Saturday, September 26th, 2020

During a Case Based Peer Perspective event, Alicia K. Morgans, MD, MPH, associate professor of Medicine, Hematology and Oncology, at the Feinberg School of Medicine, Northwestern University in Chicago, IL, discussed the case of a 75-year-old male with metastatic castration-resistant prostate cancer (mCRPC).

Targeted Oncology: What are potential treatment options for the second-line setting in patients with metastatic castration-resistant prostate cancer (mCRPC)?

MORGANS: This patient was started on enzalutamide [Xtandi] and had progression after 8 months; he was started on docetaxel at that time. He received 4 cycles but had neuropathy that resulted in the patient and provider stopping the treatment.

The patient had a rising PSA level and required treatment. We know that we have multiple treatment options in this second-line setting for mCRPC.

We have to consider what these patients were treated with prior to seeing us. This includes assessing the fitness of the patient and the patients goals and preferences. We now know that this patient was treated with enzalutamide.

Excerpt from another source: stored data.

-- ==== Sys2Proof/Machine/Steps.lean ====
section
/-! DEFINITION. Closing a step: the sort, the gate, chains, arrivals of the DENSE path (07_gradient_return.md R186,
R200 to R219; 13 R382). -/

namespace Sys2Proof.Machine

/-! The gate tree (R204). -/

/-- The gate members in ascending device number. -/
def members (e : Engine) : List Nat :=
  (List.range 64).filter (fun d => decide (bitsOf (getReg .stepMembers e).toNat d 1 = 1))

/-- GATE_ROOT. -/
def gateRoot (e : Engine) : Nat := getF .stepCfg Fld.STEP_CFG_GATE_ROOT e

/-- GATE_ROOT is a member. -/
def rootValid (e : Engine) : Bool := (members e).contains (gateRoot e)

/-- The members in order of relative rank: the root first. -/
def rankOrder (e : Engine) : List Nat :=
  let ms := members e
  ms.dropWhile (fun d => decide (d ≠ gateRoot e)) ++ ms.takeWhile (fun d => decide (d ≠ gateRoot e))

/-- The relative rank of this device. -/
def myRank (e : Engine) : Nat := (rankOrder e).findIdx (fun d => decide (d = thisDev e))

/-- The parent of this device, if it is not the root. -/
def gateParent (e : Engine) : Option Nat :=
  let r := myRank e
  if r = 0 then none else (rankOrder e)[(r - 1) / 4]?

/-- The children of this device. -/
def gateChildren (e : Engine) : List Nat :=
  let r := myRank e
  ((List.range 4).map (fun k => (rankOrder e)[4 * r + 1 + k]?)).filterMap id

/-- The configuration digest (R204). The manual names what it covers and not the order of the bytes: the mask, the
root, the chain entries (DESIGN CHOICE, notes/assumptions/20.md). -/
def gateDigest (e : Engine) : Nat :=
  crc16 (toBytes 8 (getReg .stepMembers e).toNat ++ toBytes 1 (gateRoot e) ++
    ((List.range 64).map (fun d => ((List.range 8).map (fun w => toBytes 8 (getReg (.chainEnt d w) e).toNat)).flatten)).flatten)

/-! Chain tables (R381, R382). -/

/-- The 64 positions of the chain sequence of a home: device, LAST, VALID. -/
def chainPositions (d : Nat) (e : Engine) : List (Nat × Bool × Bool) :=
  (List.range 64).map (fun k =>
    let r := Reg.chainEnt d (k / 8)
    (getF r (Fld.CHAIN_ENT_DEVICE (k % 8)) e, getB r (Fld.CHAIN_ENT_LAST (k % 8)) e, getB r (Fld.CHAIN_ENT_VALID (k % 8)) e))

/-- Cuts the valid positions into chains at their LAST bits. -/
def cutChains : List (Nat × Bool × Bool) → List Nat → List (List Nat)
  | [], cur => if cur.isEmpty then [] else [cur]
  | x :: r, cur => if x.2.1 then (cur ++ [x.1]) :: cutChains r [] else cutChains r (cur ++ [x.1])

/-- The chains of a home. -/
def chainsOf (d : Nat) (e : Engine) : List (List Nat) :=
  cutChains ((chainPositions d e).takeWhile (fun x => x.2.2)) []

/-- The chain sequence of a home obeys R382. -/
def chainOk (d : Nat) (e : Engine) : Bool :=
  let ps := chainPositions d e
  let v := ps.takeWhile (fun x => x.2.2)
  let rest := ps.drop v.length
  let devs := v.map (·.1)
  let want := (members e).filter (fun m => decide (m ≠ d))
  let lasts := (v.filter (fun x => x.2.1)).length
  rest.all (fun x => !x.2.2) && want.all (fun m => decide (devs.count m = 1)) && decide (devs.length = want.length) &&
  (if want.isEmpty then true
   else decide (1 ≤ lasts) && decide (lasts ≤ 8) && (match v.getLast? with | some x => x.2.1 | none => false))

/-! The closing step. -/

/-- The engine with the closing step changed. -/
def updClosing (f : Closing → Closing) (e : Engine) : Engine :=
  setGrad { e.grad with closing := e.grad.closing.map f } e

/-- CLOSING follows the closing and the arrival step (R186). -/
def noteClosing (e : Engine) : Engine :=
  setF .stepSts Fld.STEP_STS_CLOSING (b2n (e.grad.closing.isSome || e.grad.arrival.isSome)) e

/-- The arrival step ends once DENSE_COUNT arrivals have completed (R219). -/
def stepSettle (e : Engine) : Engine :=
  match e.grad.arrival with
  | none => e
  | some (k, d) =>
    if d ≤ tget 0 k e.grad.arrDone then
      noteClosing (setGrad { e.grad with
        arrival := none, arrDone := tdel k e.grad.arrDone, arrived := tdel k e.grad.arrived } e)
    else e
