/-- MIGRATE_SWITCH: the new home becomes the home, and the new entry goes to every device (R274). -/
def doMigrateSwitch (r : TaskRef) (e : Engine) : Engine :=
  match e.hot.migs.find? (fun m => decide (m.ref = r)), findJob r e with
  | some m, some j =>
    let ready := decide (m.phase = .copy) && decide (m.open_ = 0) && decide (j.total ≤ j.lead) && j.fault.isNone && j.slot.isSome
    if !alive e || !ready || shardBusy m.slot m.shard e then e
    else
      -- dirty state rows reach their memory, and copies under R86 go (R275)
      let i := imgOf m.slot e
      let e := flushLines (fun l => decide (l.kind = .state ∨ l.kind = .copy) && shardLine m.slot m.shard e l) e
      let epoch := (seEpoch m.old + 1) % 256
      let x := makeEntry m.newDev (if cInterleave i then 0 else m.newSlice) epoch m.newBase
      let e := setShard m.slot m.shard x e
      let others := (List.range (podSize e)).filter (fun d => decide (d ≠ thisDev e) && reachable d e)
      let lost := (e.hot.dropped.filter (fun y => decide (y.table = m.slot))).map (·.member)
      let e := setHot { e.hot with migs := e.hot.migs.map (fun y =>
        if y.ref = r then { y with phase := .forward, mapWait := others, tAck := now e } else y) } e
      forEach others (fun d e =>
        sendMsg { hdrTo d 0 e with tableId := m.slot, epoch, gen := cGen i }
          (.shardMap m.slot m.shard x (if d = m.newDev then lost else [])) e) e
  | _, _ => e

/-- SHARD_MAP at a device: the entry is installed and acknowledged (R274). -/
def onShardMap (h : Hdr) (table shard : Nat) (x : BitVec 64) (lost : List Nat) (e : Engine) : Engine :=
  let i := imgOf table e
  let known := (slotOf table e).loaded && !cComposed i && decide (shard < cShards i)
  let e := if known && decide (shardEntry (cShardFirst i + shard) e ≠ x) then
      let e := setShard table shard x e
      let add := (lost.filter (fun d => !isDropped table d e)).map (fun d => ({ table, member := d, t0 := now e, acked := true } : Dropped))
      setHot { e.hot with
        dropped := e.hot.dropped ++ add
        copied := e.hot.copied.filter (fun c => decide (c.1.1 ≠ table) || decide ((place table c.1.2 e).shard ≠ shard)) } e
    else e
  sendMsg { hdrTo h.srcDev 0 e with tableId := table } (.shardMapAck table shard (seEpoch x)) e

/-- SHARD_MAP_ACK at the old home (R274). -/
def onShardMapAck (h : Hdr) (table shard : Nat) (e : Engine) : Engine :=
  setHot { e.hot with migs := e.hot.migs.map (fun m =>
    if m.slot = table ∧ m.shard = shard ∧ m.mapWait.contains h.srcDev then
      { m with mapWait := m.mapWait.erase h.srcDev, tAck := now e } else m) } e

/-- FWD_WINDOW_EXPIRY: forwarding ends, the old region and its lines are free, and the task completes (R274). -/
def doFwdWindowExpiry (r : TaskRef) (e : Engine) : Engine :=
  match e.hot.migs.find? (fun m => decide (m.ref = r)) with
  | none => e
  | some m =>
    if !alive e || decide (m.phase ≠ .forward) || !m.mapWait.isEmpty ||
       !elapsedUs m.tAck (max 1 (getF .replCfg Fld.REPL_CFG_FWD_WINDOW e)) e then e
    else
      let cur := shardEntry (cShardFirst (imgOf m.slot e) + m.shard) e
      let e0 := setShard m.slot m.shard m.old e
      let gone (l : Line) : Bool := shardLine m.slot m.shard e0 l
      let e := if m.newDev = thisDev e then e
        else setCache { e.cache with lines := e.cache.lines.filter (fun l => !gone l)
                                     crumb := e.cache.crumb.filter (fun c => !(gone c.line && c.wb.isNone)) } e
      let e := setShard m.slot m.shard cur e
      let e := setHot { e.hot with migs := e.hot.migs.filter (fun y => decide (y.ref ≠ r)) } e
      match findJob r e with
      | none => e
      | some j => finishTask r (doneStatus j.flags) 0 j.flags j.total 0 0 (dropJob j e)

/-! Answers at the writer and the requester. -/

/-- WRITE_DONE (R281, R263, R274). -/
def onWriteDone (h : Hdr) (item : Nat) (bits : StatusBits) (e : Engine) : Engine :=
  let r := refOf h.ref
  match findJob r e with
  | none => e
  | some j =>
    if bits.lost then failTask r stDataLost 0x10 e
    else
      let e := progress r (if bits.recomp then flagJob r flRecomputed e else e)
      let e := if j.opcode = 0x12 then
          setHot { e.hot with migs := e.hot.migs.map (fun m => if m.ref = r then { m with open_ := m.open_ - 1 } else m) } e
        else e
      if j.opcode = 0x12 then (if item < 2 ^ 40 then itemPart r item e else e)
      else settleDone r (itemPart r item e)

We also know that the options are abiraterone acetate [Zytiga], cabazitaxel [Jevtana], and docetaxel.

After 4 cycles, the patient experienced neuropathy and a rising PSA level after less than 12 months on treatment.

Would you give cabazitaxel to a patient after experiencing neuropathy from docetaxel?

That would be a good treatment option.

We have data from a study in patients with mCRPC called FIRSTANA [NCT01308567].1 Patients were randomized in the first-line setting in mCRPC to receive either cabazitaxel 25 mg/m2, cabazitaxel 20 mg/m2, or docetaxel 75 mg/m2. For cabazitaxel, the 20-mg/m2 dose replaced the 25-mg/m2 dose in the NCCN [National Comprehensive Cancer Network] guidelines in the United States.2

Although none of these agents demonstrated superiority in terms of disease control or efficacy, there was a slightly higher response observed in the cabazitaxel 25-mg/m2 dose versus the 20-mg/m2 dose. Fewer adverse events [AEs] such as neuropathy, neutropenia, and neutropenic fever were observed in patients who received 20 mg/m2 versus docetaxel, which was a little surprising to me.

The study came out just a few years after cabazitaxel was approved.3 In most cases, I start at the 20-mg/m2 dose rather than the 25 mg/m2. We can give this in patients who have had complications with docetaxel. Its on a cycle-by-cycle basis, but it seems reasonable based on these data and on personal experience. I thought this was an interesting postapproval study that was required of the organization to enlighten us about different doses.

There is also the phase 4 CARD study [NCT02485691], which was shared at the ESMO [European Society of Medical Oncology] Congress last year.4 These patients had already progressed on their AR [androgen receptor]targeted agent and docetaxel. This is a European study, so patients had received an AR-targeted agent in the metastatic castration-resistant setting as well as chemotherapy in the metastatic castration-resistant setting. They were not patients who received AR-targeted agents in the hormone-sensitive setting.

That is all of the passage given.